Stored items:

*** Block opens ***

/-- 46_transforms R182: XF.DECOMPRESS of a container whose layout, tree, code stream, token records and tokens are all
good completes, with every stage's result in its buffer, CONT unchanged, RPOS at the bits read and V_CODE clear. Bits
after the last code are no error. -/
def Obligations.DecompressRunsTheFiveStages : Prop :=
  encode .xfDecompress = 0x71000000#32 ∧
    ∀ (s : State) (c f out : List Byte) (n : Node) (codes : List (List Bool)) (more : List Bool) (ts : List Token),
      s.halted = false → s.mem.cont = some c → c.length ≤ Config.capCont → containerOk c →
      (Tree.root n).wf = true → slice c 5 (treeLenField c) = serTree (.root n) →
      List.Forall₂ (LeadsTo n) codes f →
      streamBits (c.drop (17 + treeLenField c)) (bitLengthField c) = codes.flatten ++ more →
      memRead c (9 + treeLenField c) 4 = f.length → f.length ≤ Config.capFlat →
      (∀ x ∈ ts, tokenOk x = true) → f = flatOf ts → memRead c (5 + treeLenField c) 4 = ts.length →
      expand ts [] = some out → out.length ≤ Config.capRaw →
        ∃ t, exec .xfDecompress s = .next t ∧ t.mem.raw = some out ∧ t.mem.tok = some (ts.map wordOfToken) ∧
          t.mem.flat = some f ∧ t.mem.treebuf = some (serTree (.root n)) ∧ t.tree = some (.root n) ∧ t.code = none ∧
          t.tokcnt.valid = true ∧ t.tokcnt.val.toNat = ts.length ∧ t.symcnt.valid = true ∧
          t.symcnt.val.toNat = f.length ∧ t.mem.bits = some (c.drop (17 + treeLenField c)) ∧
          t.bitlen.toNat = bitLengthField c ∧ t.rpos.toNat = codes.flatten.length ∧
          onlyItems (destinations .xfDecompress) s t

/-- 46_transforms R185(a): XF.DECOMPRESS of the container XF.COMPRESS made of B completes with RAW = B, in whatever state
the container is decompressed. -/
def Obligations.DecompressInvertsCompress : Prop :=
  ∀ (s : State) (b : List Byte), s.halted = false → s.mem.raw = some b → b.length ≤ Config.capRaw →
    ∃ t c, exec .xfCompress s = .next t ∧ t.mem.cont = some c ∧
      ∀ s' : State, s'.halted = false → s'.mem.cont = some c →
        ∃ u, exec .xfDecompress s' = .next u ∧ u.mem.raw = some b ∧ u.mem.cont = some c ∧ u.code = none ∧
          u.status = s'.status

/-- 46_transforms R183: XF.ENCRYPT leaves in RAW the padded plaintext encrypted block by block under the schedule of KEY,
in CONT the pad count followed by RAW, in KS the schedule and in PADLEN the pad count; CapacityFault when the padding
does not fit. -/
def Obligations.EncryptPadsAndEncrypts : Prop :=
  encode .xfEncrypt = 0x72000000#32 ∧
    ∀ (s : State) (b key : List Byte) (p : Nat), s.halted = false → s.mem.raw = some b → s.mem.key = some key →
      p = 8 - b.length % 8 →
      (Config.capRaw < b.length + p → exec .xfEncrypt s = .next (abortCommand .capacityFault .xfEncrypt s)) ∧
      (b.length + p ≤ Config.capRaw →
        ∃ t c k v, exec .xfEncrypt s = .next t ∧ t.mem.cont = some (BitVec.ofNat 8 p :: c) ∧ t.mem.raw = some c ∧
          c.length = 8 * (b.length / 8 + 1) ∧ t.padlen.valid = true ∧ t.padlen.val.toNat = p ∧
          onlyItems [.ks, .raw, .padlen, .cont] s t ∧
          exec .fcKeys s = .next k ∧ t.mem.ks = k.mem.ks ∧
          exec .fcEncm (k.setMem (k.mem.setRaw (some (b ++ List.replicate p (BitVec.ofNat 8 p))))) = .next v ∧
          v.mem.raw = some c)

/-- 46_transforms R184: XF.DECRYPT splits off the pad count, decrypts the blocks under the schedule of KEY and removes the
pad; it completes when the last PADLEN decrypted bytes all equal PADLEN, in 1..8, and raises PaddingMismatch
otherwise. -/
def Obligations.DecryptRemovesThePad : Prop :=
  encode .xfDecrypt = 0x73000000#32 ∧
    ∀ (s : State) (c key plain : List Byte) (p : Byte), s.halted = false → s.mem.cont = some (p :: c) →
      s.mem.key = some key → 8 ≤ c.length → c.length % 8 = 0 → c.length ≤ Config.capRaw →
      plain = mapBlocks (decryptBlock ((keySchedule key).flatMap be32)) (c.length / 8) c →
      (∀ body, 1 ≤ p.toNat → p.toNat ≤ 8 → plain = body ++ List.replicate p.toNat p →
        ∃ t, exec .xfDecrypt s = .next t ∧ t.mem.raw = some body ∧ t.padlen.valid = true ∧
          t.padlen.val.toNat = p.toNat ∧ t.mem.ks = some ((keySchedule key).flatMap be32) ∧
          onlyItems (destinations .xfDecrypt) s t) ∧
      ((∀ body, 1 ≤ p.toNat → p.toNat ≤ 8 → plain ≠ body ++ List.replicate p.toNat p) →
        exec .xfDecrypt s = .next (abortCommand .paddingMismatch .xfDecrypt s))

/-- 46_transforms R185(b): XF.DECRYPT of the container XF.ENCRYPT made of B under P completes with RAW = B, in whatever
state that holds the container and P. -/
def Obligations.DecryptInvertsEncrypt : Prop :=
  ∀ (s : State) (b key : List Byte), s.halted = false → s.mem.raw = some b → s.mem.key = some key →
    b.length + (8 - b.length % 8) ≤ Config.capRaw →
      ∃ t c, exec .xfEncrypt s = .next t ∧ t.mem.cont = some c ∧
        ∀ s' : State, s'.halted = false → s'.mem.cont = some c → s'.mem.key = some key →
          ∃ u, exec .xfDecrypt s' = .next u ∧ u.mem.raw = some b ∧ u.mem.cont = some c ∧ u.status = s'.status

/-- 46_transforms R185(c), (d): the container XF.COMPRESS makes is a function of RAW alone, the one XF.ENCRYPT makes of RAW
and KEY alone. -/
def Obligations.ContainersAreFunctionsOfTheirInputs : Prop :=
  ∀ (s s' t t' : State) (b : List Byte), s.halted = false → s'.halted = false → s.mem.raw = some b →
    s'.mem.raw = some b → b.length ≤ Config.capRaw →
      (exec .xfCompress s = .next t → exec .xfCompress s' = .next t' → t.mem.cont = t'.mem.cont) ∧
        ∀ key, s.mem.key = some key → s'.mem.key = some key → exec .xfEncrypt s = .next t →
          exec .xfEncrypt s' = .next t' → t.mem.cont = t'.mem.cont

/-- 30_encoding R81, 46_transforms R186(a): XF.DECOMPRESS never looks at the pad bits: two containers that differ in them
only end with the same STATUS and the same RAW. -/
def Obligations.DecompressIgnoresPadBits : Prop :=
  ∀ (s s' t t' : State) (c c' : List Byte), s.halted = false → s'.halted = false → s.status = s'.status →
    s.mem.cont = some c → s'.mem.cont = some c' → c.length = c'.length → c.length ≤ Config.capCont →
    c.take (17 + treeLenField c) = c'.take (17 + treeLenField c) →
    streamBits (c.drop (17 + treeLenField c)) (bitLengthField c) =
      streamBits (c'.drop (17 + treeLenField c)) (bitLengthField c) →
    exec .xfDecompress s = .next t → exec .xfDecompress s' = .next t' →
      t.status = t'.status ∧ t.mem.raw = t'.mem.raw

/-! ### The host -/

/-- 20_memory R58, 10_state R36(a), (d): a load that meets its conditions replaces the whole buffer and sets its flag, a
load of KEY also clears V_KS and one of TREEBUF V_TREE and V_CODE, a load of BITS sets BITLEN and RPOS; a load that is
too long, of the wrong length for KS or BLK, or whose bit length does not fit its bytes is refused. All this whether or
not RZE is halted. -/
def Obligations.HostLoadReplacesTheBuffer : Prop :=
  ∀ (s : State) (b : Buf) (d : HostData) (rest : List HostMove), s.env.queue = .load b d :: rest →
    (∀ xs, d = .bytes xs → b ≠ .tok → b ≠ .bits → loadLengthOk b xs.length = true →
      ∃ t, step s = .next t ∧ hostRead b t = some (.contents xs.length (.bytes xs)) ∧
        (∀ x ∈ tiedToLoad b, t.valid x = false) ∧ (∀ x, x ≠ itemOfBuf b → x ∉ tiedToLoad b → sameItem x s t) ∧
        t.status = s.status ∧ t.bsval = s.bsval ∧ t.env.queue = rest) ∧
    (∀ ws, d = .words ws → b = .tok → ws.length ≤ Config.capTok →
      ∃ t, step s = .next t ∧ t.mem.tok = some ws ∧ (∀ x, x ≠ .tok → sameItem x s t) ∧ t.status = s.status ∧
        t.bsval = s.bsval ∧ t.env.queue = rest) ∧
    (∀ xs n, d = .bitstream xs n → b = .bits → xs.length ≤ Config.capBits → xs.length = (n + 7) / 8 →
      ∃ t, step s = .next t ∧ t.mem.bits = some xs ∧ t.bitlen.toNat = n ∧ t.rpos = 0#32 ∧
        (∀ x, x ≠ .bits → sameItem x s t) ∧ t.status = s.status ∧ t.bsval = s.bsval ∧ t.env.queue = rest) ∧
    (∀ xs, d = .bytes xs → loadLengthOk b xs.length = false → step s = .refused (.loadCondition b)) ∧
    (∀ ws, d = .words ws → b = .tok → Config.capTok < ws.length → step s = .refused (.loadCondition b)) ∧
    (∀ xs n, d = .bitstream xs n → (Config.capBits < xs.length ∨ xs.length ≠ (n + 7) / 8) →
      step s = .refused (.loadCondition b))

/-- 20_memory R59: a read returns the length and the elements of a valid buffer (words for TOK) and changes no state of
RZE; of an invalid one it is refused (log 7). -/
def Obligations.HostReadReturnsTheBuffer : Prop :=
  ∀ (s : State) (b : Buf) (rest : List HostMove), s.env.queue = .read b :: rest →
    (s.valid (itemOfBuf b) = false → step s = .refused (.readInvalid b)) ∧
    (s.valid (itemOfBuf b) = true →
      ∃ t r, step s = .next t ∧ hostRead b s = some r ∧ t.env.reply = some r ∧ onlyItems [] s (t.setEnv s.env) ∧
        t.env.queue = rest ∧
        (∀ xs, b = .raw → s.mem.raw = some xs → r = .contents xs.length (.bytes xs)) ∧
        (∀ ws, b = .tok → s.mem.tok = some ws → r = .contents ws.length (.words ws)) ∧
        (∀ xs, b = .flat → s.mem.flat = some xs → r = .contents xs.length (.bytes xs)) ∧
        (∀ xs, b = .treebuf → s.mem.treebuf = some xs → r = .contents xs.length (.bytes xs)) ∧
        (∀ xs, b = .bits → s.mem.bits = some xs → r = .contents xs.length (.bytes xs)) ∧
        (∀ xs, b = .cont → s.mem.cont = some xs → r = .contents xs.length (.bytes xs)) ∧
        (∀ xs, b = .key → s.mem.key = some xs → r = .contents xs.length (.bytes xs)) ∧
        (∀ xs, b = .ks → s.mem.ks = some xs → r = .contents xs.length (.bytes xs)) ∧
        (∀ xs, b = .blk → s.mem.blk = some xs → r = .contents xs.length (.bytes xs)))

/-- 20_memory R60, 10_state R21: register reads return the register, for each of the nine buffers the number of its
elements in its LEN register, and change nothing; TOKCNT, SYMCNT and PADLEN are stored by a write and become valid, a
write to a read-only or reserved register is ignored, the reserved numbers read as 0; a read of CMD is refused and a number
that does not exist has no access: that the model stops there with a refusal and a fault is log 7. -/
def Obligations.HostReachesTheRegisters : Prop :=
  ∀ (s : State) (n : Nat) (v : Word) (rest : List HostMove),
    (s.env.queue = .readReg n :: rest →
      (n = 0x00 → step s = .refused .readCmd) ∧
      (registerExists n = false → step s = .fault (.noSuchRegister n)) ∧
      (n ≠ 0x00 → registerExists n = true →
        ∃ t w, step s = .next t ∧ t.env.reply = some (.word w) ∧ onlyItems [] s (t.setEnv s.env) ∧
          (n = 0x01 → w = s.status) ∧ (n = 0x02 → w = s.validReg) ∧
          (n = 0x03 → s.tokcnt.valid = true → w = s.tokcnt.val) ∧
          (n = 0x04 → s.symcnt.valid = true → w = s.symcnt.val) ∧
          (n = 0x05 → s.valid .bits = true → w = s.bitlen) ∧ (n = 0x06 → s.valid .bits = true → w = s.rpos) ∧
          (n = 0x07 → w = s.bsval) ∧ (n = 0x08 → s.padlen.valid = true → w = s.padlen.val) ∧
          (n = 0x09 → w = s.cmdcnt) ∧ (n = 0x0A ∨ n = 0x0B → w = 0#32) ∧
          (∀ xs, n = 0x20 → s.mem.raw = some xs → w = BitVec.ofNat 32 xs.length) ∧
          (∀ ws, n = 0x21 → s.mem.tok = some ws → w = BitVec.ofNat 32 ws.length) ∧
          (∀ xs, n = 0x22 → s.mem.flat = some xs → w = BitVec.ofNat 32 xs.length) ∧
          (∀ xs, n = 0x23 → s.mem.treebuf = some xs → w = BitVec.ofNat 32 xs.length) ∧
          (∀ xs, n = 0x24 → s.mem.bits = some xs → w = BitVec.ofNat 32 xs.length) ∧
          (∀ xs, n = 0x25 → s.mem.cont = some xs → w = BitVec.ofNat 32 xs.length) ∧
          (∀ xs, n = 0x26 → s.mem.key = some xs → w = BitVec.ofNat 32 xs.length) ∧
          (∀ xs, n = 0x27 → s.mem.ks = some xs → w = BitVec.ofNat 32 xs.length) ∧
          (∀ xs, n = 0x28 → s.mem.blk = some xs → w = BitVec.ofNat 32 xs.length))) ∧
    (s.env.queue = .writeReg n v :: rest → n ≠ 0x00 →
      (registerExists n = false → step s = .fault (.noSuchRegister n)) ∧
      (registerExists n = true →
        ∃ t, step s = .next t ∧
          (n = 0x03 → t.tokcnt = { val := v, valid := true } ∧ onlyItems [.tokcnt] s (t.setEnv s.env)) ∧
          (n = 0x04 → t.symcnt = { val := v, valid := true } ∧ onlyItems [.symcnt] s (t.setEnv s.env)) ∧
          (n = 0x08 → t.padlen = { val := v, valid := true } ∧ onlyItems [.padlen] s (t.setEnv s.env)) ∧
          (n ≠ 0x03 → n ≠ 0x04 → n ≠ 0x08 → onlyItems [] s (t.setEnv s.env))))
end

*** Block closes ***

Repeat exactly the lines of the records from the one containing "(∀ xs, n = 0x25" to the last, and include no line outside that stretch.

## Solution to this task
          (∀ xs, n = 0x25 → s.mem.cont = some xs → w = BitVec.ofNat 32 xs.length) ∧
          (∀ xs, n = 0x26 → s.mem.key = some xs → w = BitVec.ofNat 32 xs.length) ∧
          (∀ xs, n = 0x27 → s.mem.ks = some xs → w = BitVec.ofNat 32 xs.length) ∧
          (∀ xs, n = 0x28 → s.mem.blk = some xs → w = BitVec.ofNat 32 xs.length))) ∧
    (s.env.queue = .writeReg n v :: rest → n ≠ 0x00 →
      (registerExists n = false → step s = .fault (.noSuchRegister n)) ∧
      (registerExists n = true →
        ∃ t, step s = .next t ∧
          (n = 0x03 → t.tokcnt = { val := v, valid := true } ∧ onlyItems [.tokcnt] s (t.setEnv s.env)) ∧
          (n = 0x04 → t.symcnt = { val := v, valid := true } ∧ onlyItems [.symcnt] s (t.setEnv s.env)) ∧
          (n = 0x08 → t.padlen = { val := v, valid := true } ∧ onlyItems [.padlen] s (t.setEnv s.env)) ∧
          (n ≠ 0x03 → n ≠ 0x04 → n ≠ 0x08 → onlyItems [] s (t.setEnv s.env))))
end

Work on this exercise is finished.